==== DATASET

-- ==== Sys2Proof/Tests/Slice0.lean ====
section
/-! SUPPORT. Tests: expected values are from the vectors of 95_test_vectors.md (named in each comment) and the rules' own
examples; and, for each obligation with hypotheses, a witness that meets them all, at the boundary of each clause. -/

namespace Sys2Proof.Tests

open Sys2Proof.Machine

/-- `s` with context `i` seeded with state `x`. -/
def seeded (i : CtxIx) (x : Word) (s : State) : State := (s.setG i x).setV i

/-- Reset state with one context seeded. -/
def one (i : CtxIx) (x : Word) : State := seeded i x State.reset

/-- Reset state of an engine with other parameters. -/
def resetWith (ngen : Nat) (hasSeedb : Bool) : State := { State.reset with params := ⟨ngen, hasSeedb⟩ }

/-- The last response of a next state. -/
def answer (o : Host.Outcome State Fault Refusal) : Option RspWord :=
  match o with
  | .next t => t.responses.getLast?
  | .fault _ => none
  | .refused _ => none

/-- The state of a context of a next state; none when unseeded. -/
def context (i : CtxIx) (o : Host.Outcome State Fault Refusal) : Option Word :=
  match o with
  | .next t => if t.getV i then some (t.getG i) else none
  | .fault _ => none
  | .refused _ => none

/-! ### Well-formedness: an ill-formed term for each check -/

theorem test_wf_accepts : (Instr.seedb 3 0).wellFormed Params.default = true := by decide
theorem test_wf_refuses_absent_seedb : (Instr.seedb 0 0).wellFormed ⟨4, false⟩ = false := by decide
theorem test_wf_refuses_destination_out_of_range : (Instr.clone 4 0).wellFormed Params.default = false := by decide
theorem test_wf_refuses_source_out_of_range : (Instr.newstream 0 4).wellFormed Params.default = false := by decide

/-! ### Decoding: a word of the spec for every constructor, and the refusals by name -/

/-- SD4. -/
theorem test_decode_seed64 : decode Params.default 0x1300_8000000000000000 = .ok (.seed64 3 0x8000000000000000) := by decide
/-- SD6. -/
theorem test_decode_seedb : decode Params.default 0x2100_0807060504030201 = .ok (.seedb 1 0x0807060504030201) := by decide
/-- ST5. -/
theorem test_decode_step : decode Params.default 0x3200_0000000000000000 = .ok (.step 2) := by decide
/-- ST9. -/
theorem test_decode_next32 : decode Params.default 0x4100_0000000000000000 = .ok (.next32 1) := by decide
/-- ST3. -/
theorem test_decode_next64 : decode Params.default 0x5000_0000000000000000 = .ok (.next64 0) := by decide
/-- SK8. -/
theorem test_decode_skip : decode Params.default 0x6000_FFFFFFFFFFFFFFFD = .ok (.skip 0 (-3)) := by decide
/-- ER11. -/
theorem test_decode_newstream : decode Params.default 0x7900_0000000000000000 = .ok (.newstream 9 0) := by decide
/-- ER8. -/
theorem test_decode_clone : decode Params.default 0x8150_0000000000000000 = .ok (.clone 1 5) := by decide
/-- NS2. -/
theorem test_decode_rdstate : decode Params.default 0x9100_0000000000000000 = .ok (.rdstate 1) := by decide
/-- ER1, ER2, ER3. -/
theorem test_decode_reserved :
    decode Params.default 0 = .error .reservedOp ∧
    decode Params.default 0xFFFF_FFFFFFFFFFFFFFFF = .error .reservedOp ∧
    decode Params.default 0xA000_0000000000000000 = .error .reservedOp := by decide
/-- ER4. -/
theorem test_decode_opd : decode Params.default 0x4000_0000000000000001 = .error .opdNotZero := by decide
/-- ER5. -/
theorem test_decode_gs : decode Params.default 0x4010_0000000000000000 = .error .gsNotZero := by decide
/-- ER6. -/
theorem test_decode_rsv : decode Params.default 0x1001_0000000000000005 = .error .rsvNotZero := by decide
/-- SD10. -/
theorem test_decode_seedb_absent : decode ⟨4, false⟩ 0x2000_0123456789ABCDEF = .error .seedbAbsent := by decide
/-- R57's example, encoded. -/
theorem test_encode_newstream : encode (.newstream 1 0) = 0x7100_0000000000000000 := by decide
/-- R33's rows at their own match words. -/
theorem test_table_word : decodeTableWord 80 0x60000000000000000000 = some (.skip 0 0) := by decide

/-! ### Functions -/

/-- UP5, UP6, UP8, UP9. -/
theorem test_update :
    update 0xFFFFFFFFFFFFFFFF = 0xEFFFFFFFFFFFFFFD ∧ update 0x0123456789ABCDEF = 0xF369D0369D0369CD ∧
    update 0x1AAAAAAAAAAAAAAB = 1 ∧ update 0x8000000000000000 = 0x8000000000000000 := by decide
/-- PM0 to PM7: every shift amount. -/
theorem test_permute_shifts :
    permute 0x0123456789ABCDEF = 0x8D158C12 ∧ permute 0x2123456789ABCDEF = 0x468BC609 ∧
    permute 0x4123456789ABCDEF = 0x23446304 ∧ permute 0x6123456789ABCDEF = 0x91A27182 ∧
    permute 0x8123456789ABCDEF = 0x48D1D8C1 ∧ permute 0xA123456789ABCDEF = 0x2468FC60 ∧
    permute 0xC123456789ABCDEF = 0x12346630 ∧ permute 0xE123456789ABCDEF = 0x091A3718 := by decide
/-- PM9, PM11, PM13, PM18. -/
theorem test_permute_corners :
    permute 0x0000000000200000 = 0 ∧ permute 0x0000100000000000 = 0x00400001 ∧
    permute 0x0040000000000000 = 0x00000400 ∧ permute 0xFFFFFFFFFFFFFFFF = 0xFFFFE000 := by decide
/-- X1: the source's byte seed. -/
theorem test_pack8 : pack8 #v[0xef, 0xcd, 0xab, 0x89, 0x67, 0x45, 0x23, 0x01] = 0x0123456789ABCDEF := by decide
/-- R52's table at small counts. -/
theorem test_netmul : netmul 0 = 1 ∧ netmul 10 = 0xE00000000000E6A9 ∧ netmul (-2) = 0x2E38E38E38E38E39 := by decide
/-- R54's trace for 5: the registers at the end. -/
theorem test_skip_sequencer :
    skipSeqRun 5 = { acc := 0x50000000000000F3, base := 0x80000000000019A1, cnt := 0 } := by decide
set_option maxRecDepth 4000 in
/-- R52's table at the sign boundary: `2^63 - 1`, `-2^63`, `2^62`. -/
theorem test_skip_sequencer_edges :
    (skipSeqRun 0x7FFFFFFFFFFFFFFF).acc = 0x1AAAAAAAAAAAAAAB ∧ (skipSeqRun 0x8000000000000000).acc = 1 ∧
    (skipSeqRun 0x4000000000000000).acc = 1 := by decide
/-- R76: 1 multiplication for `n = 0`; for -100, 7 significant bits, 3 of them 1. -/
theorem test_skip_count :
    (opCount (.skip 0 0)).mults = 1 ∧ opCount (.skip 0 (-100)) = { mults := 11, permutes := 0, iterations := 7 } := by
  decide
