-- ==== Sys2Proof/Syntax.lean ====
section
/-! DEFINITION. The commands of the block: one constructor per row of spec/opcode_table.json, in the table's order,
with the operands the row's rule gives it. -/
namespace Sys2Proof
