-- ==== Sys2Proof/Decode.lean ====
section
/-! DEFINITION. The opcode table gives no row any bits: a command is an operation or event of the block, not a word.
So no word spells a command. -/
namespace Sys2Proof

/-- The command that a word of the table's bits spells: none, since no row gives bits. -/
def decodeTableWord (_nbits _w : Nat) : Option Instr := none

end Sys2Proof
end

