-- ==== Sys2Proof/Machine/CoreBase.lean ====
section
/-! DEFINITION. Cores and clusters by number, their stores' addresses, and completion counters (R30, R402, R421,
R521). -/
namespace Sys2Proof.Machine
open Sys2Proof

/-- Core k: core k mod 12 of cluster k ÷ 12. -/
def State.tcore (s : State) (k : Nat) : TCore := s.co.core.get {} k
def State.updCore (s : State) (k : Nat) (f : TCore → TCore) : State :=
  { s with co := { s.co with core := s.co.core.upd {} k f } }

def coreCluster (k : Nat) : Nat := k / 12

/-- DA of a core-store offset (R30). -/
def coreStoreDA (k off : Nat) : Nat := coreStoreBase + k * mib + off

def State.cluster (s : State) (c : Nat) : Cluster := s.co.clu.get {} c
def State.updCluster (s : State) (c : Nat) (f : Cluster → Cluster) : State :=
  { s with co := { s.co with clu := s.co.clu.upd {} c f } }

/-- A partition holds its clusters while it is RUNNING, STOPPING or RESETTING (R522). -/
def PartState.holds : PartState → Bool
  | .running | .stopping | .resetting => true
  | _ => false

/-- The partition that holds a cluster. -/
def State.partOf (s : State) (c : Nat) : Option Nat :=
  firstBelow 16 fun p => (s.part p).st.holds && (s.part p).cl.getLsbD c

/-- A completion counter increments, modulo 2^32 (R421). -/
def State.bumpCtr (s : State) (k i : Nat) : State :=
  s.updCore k fun c => { c with ctr := c.ctr.upd 0 i (· + 1) }

/-- A counter value reaches a target (R421). -/
def ctrReached (c t : W32) : Bool := decide ((c - t).toNat < 2 ^ 31)

end Sys2Proof.Machine
end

========

Wherever a line of the data holds "true", copy that line.

theorem test_wf_accepts : (Instr.seedb 3 0).wellFormed Params.default = true := by decide
  | .running | .stopping | .resetting => true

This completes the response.